Among the records that follow, find each line holding the word "serviceCommand" and copy it.

[Stored data entries]
^^^^

-- ==== Sys2Proof/Tests/Slice0.lean ====
section
/-! SUPPORT. The model's own tests: ill-formed commands, the worked examples of spec/, and for each statement with
hypotheses a state and operands that meet them. -/
set_option Elab.async false
namespace Sys2Proof.Tests
open Sys2Proof Sys2Proof.Machine

/-! ### Helpers -/

/-- A request of these argument words, zeros behind them. -/
def req (args : List Word) : Request :=
  { args := args, rest := List.replicate (16 - args.length) 0, destTop := false, byte7 := 0 }

/-- The state a command leaves. -/
def after (c : Instr) (s : State) : State :=
  match exec c s with
  | .next t => t
  | _ => s

/-- The service frame just sent. -/
def sent (s : State) : Option ServiceFrame :=
  match s.ring.out with
  | .service f => some f
  | _ => none

/-- Answer code, reason code and detail of the service frame just sent. -/
def answer (s : State) : Option (Byte × Byte × Word) := (sent s).map fun f => (f.answerCode, f.reason, f.detail)

/-- The first answer words of the service frame just sent. -/
def words (n : Nat) (s : State) : Option (List Word) := (sent s).map fun f => f.answers.take n

/-- The part right after Full reset with the line table SET. -/
def lineSet : State :=
  { State.reset with
    table := { State.reset.table with state := .set }
    heat := { State.reset.heat with cells := List.replicate 64 { owner := none, age := 0, exposure := 0 } } }

/-- A state in this line mode. -/
def inMode (m : Mode) (s : State) : State := { s with mode := { s.mode with mode := m } }

/-- A state with this parameter of the applied image. -/
def withPar (n v : Nat) (s : State) : State :=
  { s with table := { s.table with applied := s.table.applied.set (n - 1) v } }

/-- A state with its flat position at this many whole wu. -/
def atBladePos (p : Nat) (s : State) : State :=
  { s with pos := { s.pos with flat := { s.pos.flat with fine := 65536 * p } } }

/-- The box-pleat pattern of 02 Pattern Store, words by the layout of R205. -/
def boxPleat : List (Word × Word) :=
  [(805306368, 3000), (1073741828, 0), (268437456, 1000), (335546320, 1000), (805306368, 500), (1342177280, 0),
   (805306368, 3000)]

/-- The graduated run of 03 Fold Scheduler: SPACE 2,000; RAMP LEFT 5, 1,500, 800 to 1,250; SPACE 1,000. -/
def graduated : List (Word × Word) := [(805306368, 2000), (538183132, 52430050), (805306368, 1000)]

/-- An OPEN slot with these entries written from index 0 on. -/
def openSlotOf (es : List (Word × Word)) : PatSlot :=
  { PatSlot.reset with
    state := .opened, entries := es ++ List.replicate (64 - es.length) (0, 0),
    written := BitVec.ofNat 64 (2 ^ es.length - 1) }

/-- The slot closed. -/
def closedSlotOf (es : List (Word × Word)) : PatSlot := slotClosed es.length (wordSum es es.length) (openSlotOf es)

/-- A state with this slot at this number. -/
def withSlot (n : Nat) (p : PatSlot) (s : State) : State := { s with pat := s.pat.set n p }

/-- A class of target dwell 12 s and setpoint 150.0 °C in zone 1. -/
def cotton : FabricClass :=
  { isDefined := true, minDwell := 10000, targetDwell := 12000, maxDwell := 30000, tol := 50, bandAllow := 0,
    sets := [1500, 0, 0, 0], useCount := 0 }

/-- A state with this class at this number. -/
def withClass (n : Nat) (c : FabricClass) (s : State) : State :=
  { s with heat := { s.heat with classes := s.heat.classes.set n c } }

/-- Panel 3107 of 03 Fold Scheduler. -/
def p3107 : PanelId := { order := 3107, remake := 0, slot := 12, cls := 3 }

/-- Panel 3107 as it comes to the blade: SET table, RUN, flat start 1,000,000, serial 41 held, READY. -/
def panelAtBlade : State :=
  let s := inMode .run (atBladePos 1000000 (withPar 20 20 (withSlot 12 (closedSlotOf graduated)
    (withClass 3 cotton lineSet))))
  takePanel { serial := 7, kind := .panel p3107, start := 1000000, len := 20752, anchored := false } p3107
    { s with fold := { s.fold with held := 41, synced := true, status := some .ready, done := 41 } }

/-! ### Ill-formed commands: one for each check -/

theorem test_wf_request_of_17_words : (Instr.identify { req [] with rest := List.replicate 17 0 }).wf = false := by decide
theorem test_wf_empty_cycle_frame : (Instr.cycleFrame { cycle := 0, speed := 0, slots := [] }).wf = false := by decide
theorem test_wf_cycle_frame_of_65_slots :
    (Instr.cycleFrame { cycle := 0, speed := 0, slots := List.replicate 65 (slotOfBytes 0 0 0 0 0 0 0) }).wf = false := by
  decide
theorem test_wf_other_kind_of_kind_2 : (Instr.otherKindFrame [2, 0]).wf = false := by decide
theorem test_wf_other_kind_without_bytes : (Instr.otherKindFrame []).wf = false := by decide
theorem test_wf_check_error_of_kind_3 : (Instr.frameCheckError [3, 0, 0]).wf = false := by decide +kernel
theorem test_wf_check_error_of_good_frame :
    (Instr.frameCheckError
      (cycleBytes { cycle := 0, speed := 0, slots := [slotOfBytes 0 0 0 0 0 0 0] })).wf = false := by decide +kernel
theorem test_wf_forward_of_15_words :
    (Instr.serviceFrameForward { serviceOfBytes [] with args := List.replicate 15 0, answers := List.replicate 16 0 }).wf =
      false := by decide
theorem test_wf_known_code_unknown : (Instr.unknownRequest 29 (req [])).wf = false := by decide
theorem test_wf_count_16_malformed : (Instr.argumentCountMalformed 1 16 (req [])).wf = false := by decide
theorem test_wf_elapsed_0 : (Instr.settleEnd 0).wf = false := by decide
theorem test_wf_elapsed_32769 : (Instr.purgeEnd 32769).wf = false := by decide
theorem test_wf_signal_loss_of_command : (Instr.signalLoss 14).wf = false := by decide

/-! ### The bytes of frames -/

/-- The check value of the generator, starting value and bit order that R193 names, for the digits 1 to 9. -/
theorem test_frame_check : frameCheck [49, 50, 51, 52, 53, 54, 55, 56, 57] = 0x29B1#16 := by decide +kernel

/-- A service frame to address 5 with code 1, no argument words (R203): taken as IDENTIFY at 5, forwarded at 6. -/
def identifyFrame : ServiceFrame := serviceOfBytes ([2, 5, 1] ++ List.replicate 137 0)

theorem test_service_identify : serviceCommand 5 identifyFrame = .identify (req []) := by decide
theorem test_service_not_addressed : serviceCommand 6 identifyFrame = .serviceFrameForward identifyFrame := by decide
theorem test_service_code_30 :
    serviceCommand 0 (serviceOfBytes ([2, 0, 30] ++ List.replicate 137 0)) = .unknownRequest 30 (req []) := by decide
theorem test_service_count_17 :
    serviceCommand 0 (serviceOfBytes ([2, 0, 1, 17] ++ List.replicate 136 0)) =
      .argumentCountMalformed 1 17 { args := [], rest := List.replicate 16 0, destTop := false, byte7 := 0 } := by
  decide
theorem test_receive_kind_3 : receive 0 [3, 0] = .otherKindFrame [3, 0] := by decide

/-- A cycle frame of one slot, byte by byte (R203): cycle 258, speed −2, slot 0 a fresh COMMAND of node kind 4. -/
theorem test_receive_cycle :
    receive 0 (withCheck [1, 1, 1, 2, 255, 255, 255, 254, 192, 4, 128, 0, 0, 1, 0]) =
      .cycleFrame
        { cycle := 258, speed := 4294967294,
          slots := [{ index := 0, command := true, toggle := true, nodeKind := 4, nodeFault := false, reserved := 0,
                      parity := true, value := 256 }] } := by decide +kernel

/-! ### 01 Line Table and Web Coordinates: tracking the feed -/

/-- The feed encoder before frame 1 of the worked example. -/
def feedStart : Encoder :=
  { fine := 65536 * 500000, excess := 0, baseline := 4294967290, valid := true, since := 1, jumpOpen := false,
    saturated := false }

/-- Frame 1: the raw count wraps. -/
theorem test_feed_wrap : (acceptSample 87381 feedStart 3).fine = 65536 * 500011 + 65533 := by decide
/-- Frame 2: the fabric is drawn back. -/
theorem test_feed_reverse :
    (acceptSample 87381 { feedStart with fine := 65536 * 500011 + 65533, baseline := 3 } 0).excess = 262143 := by decide
/-- Frame 3: the reverse excess is paid off first. -/
theorem test_feed_payoff :
    (acceptSample 87381 { feedStart with fine := 65536 * 500011 + 65533, baseline := 0, excess := 262143 } 6).fine =
      65536 * 500015 + 65532 := by decide
/-- Frames 5 and 6: 101 counts against 80 is a jump, 102 against 120 is none. -/
theorem test_feed_jump :
    isJump 40 { feedStart with baseline := 6, since := 2 } 107 = true ∧
      isJump 40 { feedStart with baseline := 6, since := 3 } 108 = false := by decide

/-- Cycle 0 was lost: the elapsed count from 65,535 to 1 is 2. -/
theorem test_elapsed_wrap :
    elapsedFor { State.reset with pos := { State.reset.pos with lastCycle := some 65535 } } 1 = 2 := by decide

/-! ### 02 Pattern Store: box pleats, and a pattern that expands too far -/

theorem test_box_pleat_closes :
    words 7 (after (.closeSlot (req [5, 7, wordSum boxPleat 7])) (withSlot 5 (openSlotOf boxPleat) State.reset)) =
      some [word (2 + 65536 * 7), 8, 40000, 24000, 2000, 1000, 109226] := by decide +kernel
theorem test_close_finds_bad_depth :
    closeCheck (openSlotOf (boxPleat.set 3 (335546320, 6000))) 7 (wordSum (boxPleat.set 3 (335546320, 6000)) 7) =
      some (3, 3) := by decide +kernel
theorem test_close_unwritten_and_sum :
    closeCheck (openSlotOf boxPleat) 8 0 = some (1, 7) ∧ closeCheck (openSlotOf boxPleat) 7 0 = some (2, 64) := by
  decide +kernel
/-- Three nested groups around one ramp: 5,000 folds, then 5,600,000 wu, then a pattern that closes. -/
def nestedRun (r : Nat) : List Entry :=
  [.groupBegin r, .groupBegin 10, .ramp none 25 600 300 500, .groupEnd, .groupEnd]

theorem test_expands_too_far :
    structureCheck (nestedRun 20) = some (8, 2) ∧ structureCheck (nestedRun 16) = some (9, 2) ∧
      structureCheck (nestedRun 11) = none ∧ (totalsOf (nestedRun 11)).f = 3850000 := by decide +kernel
theorem test_graduated_depths :
    (List.range 5).map (rampDepth 5 800 1250) = [800, 913, 1025, 1138, 1250] := by decide
theorem test_graduated_totals :
    (closedSlotOf graduated).totals =
      some { n := 5, f := 20752, o := 10500, pMin := 1500, dMax := 1250, ratio := 129524 } := by decide +kernel

/-! ### 03 Fold Scheduler: walks, strokes and an abort -/

/-- The cursor in a repeated group: fold 1 pending, then fold 2 after the group has repeated. -/
theorem test_box_pleat_cursor :
    let es := boxPleat.filterMap decodeEntry
    let w0 := startWalk (closedSlotOf boxPleat) 5 0
    let w1 := leaveFold es 0 { k := 0, dir := .left, depth := 1000, pitch := 2000, fire := 5000, last := false } w0
    let w2 := leaveFold es 0 { k := 1, dir := .right, depth := 1000, pitch := 2000, fire := 9000, last := false } w1
    w0.pending.map (·.fire) = some 5000 ∧ w1.pending.map (fun f => (f.fire, f.dir)) = some (9000, .right) ∧
      w2.pending.map (·.fire) = some 13500 ∧ w2.stack = [{ begin := 1, left := 2 }] := by decide +kernel

/-- Frame b: stroke 42 is issued with depth 800 and fold 1 comes to fire at 1,006,600. -/
theorem test_stroke_42 :
    let t := issueTest 41 (atBladePos 1003503 panelAtBlade)
    (t.fold.held, t.fold.heldDepth, t.fold.heldLast) = (42, 800, false) ∧
      (t.walk.bind (·.pending)).map (fun f => (f.fire, f.depth)) = some (1006600, 913) ∧
      t.cond .bladeOverrun = false := by decide +kernel
/-- Frame a: fold 0 is not due; a lateness of 30 is judged late. -/
theorem test_stroke_not_due_and_late :
    issueTest 41 (atBladePos 1003499 panelAtBlade) = atBladePos 1003499 panelAtBlade ∧
      (issueTest 41 (atBladePos 1003530 panelAtBlade)).cond .bladeOverrun = true ∧
      ((issueTest 41 (atBladePos 1003530 panelAtBlade)).fault.history.map (·.detail)) = [511] := by decide +kernel
/-- Folds 0 to 2 issued, the abort leaves an output length of 15,276. -/
theorem test_abort_length :
    let g := panelAtBlade.fold.seg
    let s := { panelAtBlade with
               fold := { panelAtBlade.fold with
                         seg := g.map fun g =>
                           { g with walk := g.walk.map fun w => { w with flatDone := 11976, outDone := 6500 } } } }
    (abortWalk .aborted s).plan.setMap.map (fun r => (r.outLen, r.rejects)) = [(15276, 64#8)] := by decide +kernel

/-! ### 04 Panel Plan and Set Map: a splice in the panel at the blade -/

/-- Panel 5120 at the blade, its plan, and classes 3, 4 and 9, with PANEL_GAP 5,000. -/
def beforeSplice : State :=
  let p5120 : PanelId := { order := 5120, remake := 0, slot := 7, cls := 3 }
  let s := withClass 3 cotton (withClass 4 cotton (withClass 9 { cotton with sets := [1900, 0, 0, 0] } lineSet))
  let s := withSlot 7
    { PatSlot.reset with
      state := .locked, useCount := 1
      totals := some { n := 26, f := 104000, o := 52000, pMin := 2000, dMax := 1000, ratio := 131072 } } s
  let w : Walk :=
    { slot := 7, n := 26, status := .walking, entry := 0, stack := [], ramp := 0, k := 0, base := 0, out := 0,
      folds := 0, maxLate := 0, flatDone := 0, outDone := 0, pending := none }
  let g : Seg := { serial := 300, kind := .panel p5120, start := 2000000, len := 104000, anchored := false }
  let s := withPar 15 5000 (inMode .run (atBladePos 2001500 s))
  { s with
    fold := { s.fold with seg := some { serial := 300, kind := g.kind, start := g.start, len := g.len, walk := some w } }
    plan := { s.plan with
              counter := 304
              setMap := [enterRec g g.kind 880000 52000]
              segs := [{ serial := 301, kind := .gap, start := 2104000, len := 5000, anchored := false },
                       { serial := 302, kind := .panel { order := 5121, remake := 0, slot := 7, cls := 4 },
                         start := 2109000, len := 40000, anchored := false },
                       { serial := 303, kind := .gap, start := 2149000, len := 121875, anchored := false },
                       { serial := 304, kind := .panel { order := 5122, remake := 0, slot := 7, cls := 9 },
                         start := 2270875, len := 30000, anchored := false }] } }

/-- The plan as serials with flat starts and lengths. -/
def planOf (s : State) : List (Nat × Nat × Nat) := s.plan.segs.map fun g => (g.serial.toNat, g.start, g.len)

theorem test_splice_and_remake :
    let t := spliceRecord 2101500 beforeSplice
    planOf t =
        [(305, 2104000, 2500), (301, 2106500, 5000), (306, 2111500, 104000), (307, 2215500, 5000),
         (302, 2220500, 40000), (303, 2260500, 121875), (304, 2382375, 30000)] ∧
      t.plan.setMap.map (fun r => (r.disposition, r.rejects)) = [(.remade, 16#8)] ∧
      t.fault.history.map (·.detail) = [481] ∧ (t.slot 7).useCount = 2 := by decide +kernel
/-- The splice inside panel 5121. -/
theorem test_splice_in_plan :
    planOf (spliceRecord 2131500 (atBladePos 2031500 beforeSplice)) =
      [(301, 2104000, 27500), (305, 2131500, 5000), (302, 2136500, 40000), (303, 2176500, 121875),
       (304, 2298375, 30000)] := by decide +kernel

/-! ### 05 Heat Setting: one shift inside an advance -/

/-- A panel's set extent from 390,000 on, the accumulator at 1,872. -/
def oneShift : State :=
  let g : Seg := { serial := 7, kind := .panel p3107, start := 1000000, len := 20752, anchored := false }
  { lineSet with
    heat := { lineSet.heat with acc := 1872 }
    plan := { lineSet.plan with setMap := [enterRec g g.kind 390003 10500] } }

^^^^

ANSWER SPACE ->
theorem test_service_identify : serviceCommand 5 identifyFrame = .identify (req []) := by decide
theorem test_service_not_addressed : serviceCommand 6 identifyFrame = .serviceFrameForward identifyFrame := by decide
    serviceCommand 0 (serviceOfBytes ([2, 0, 30] ++ List.replicate 137 0)) = .unknownRequest 30 (req []) := by decide
    serviceCommand 0 (serviceOfBytes ([2, 0, 1, 17] ++ List.replicate 136 0)) =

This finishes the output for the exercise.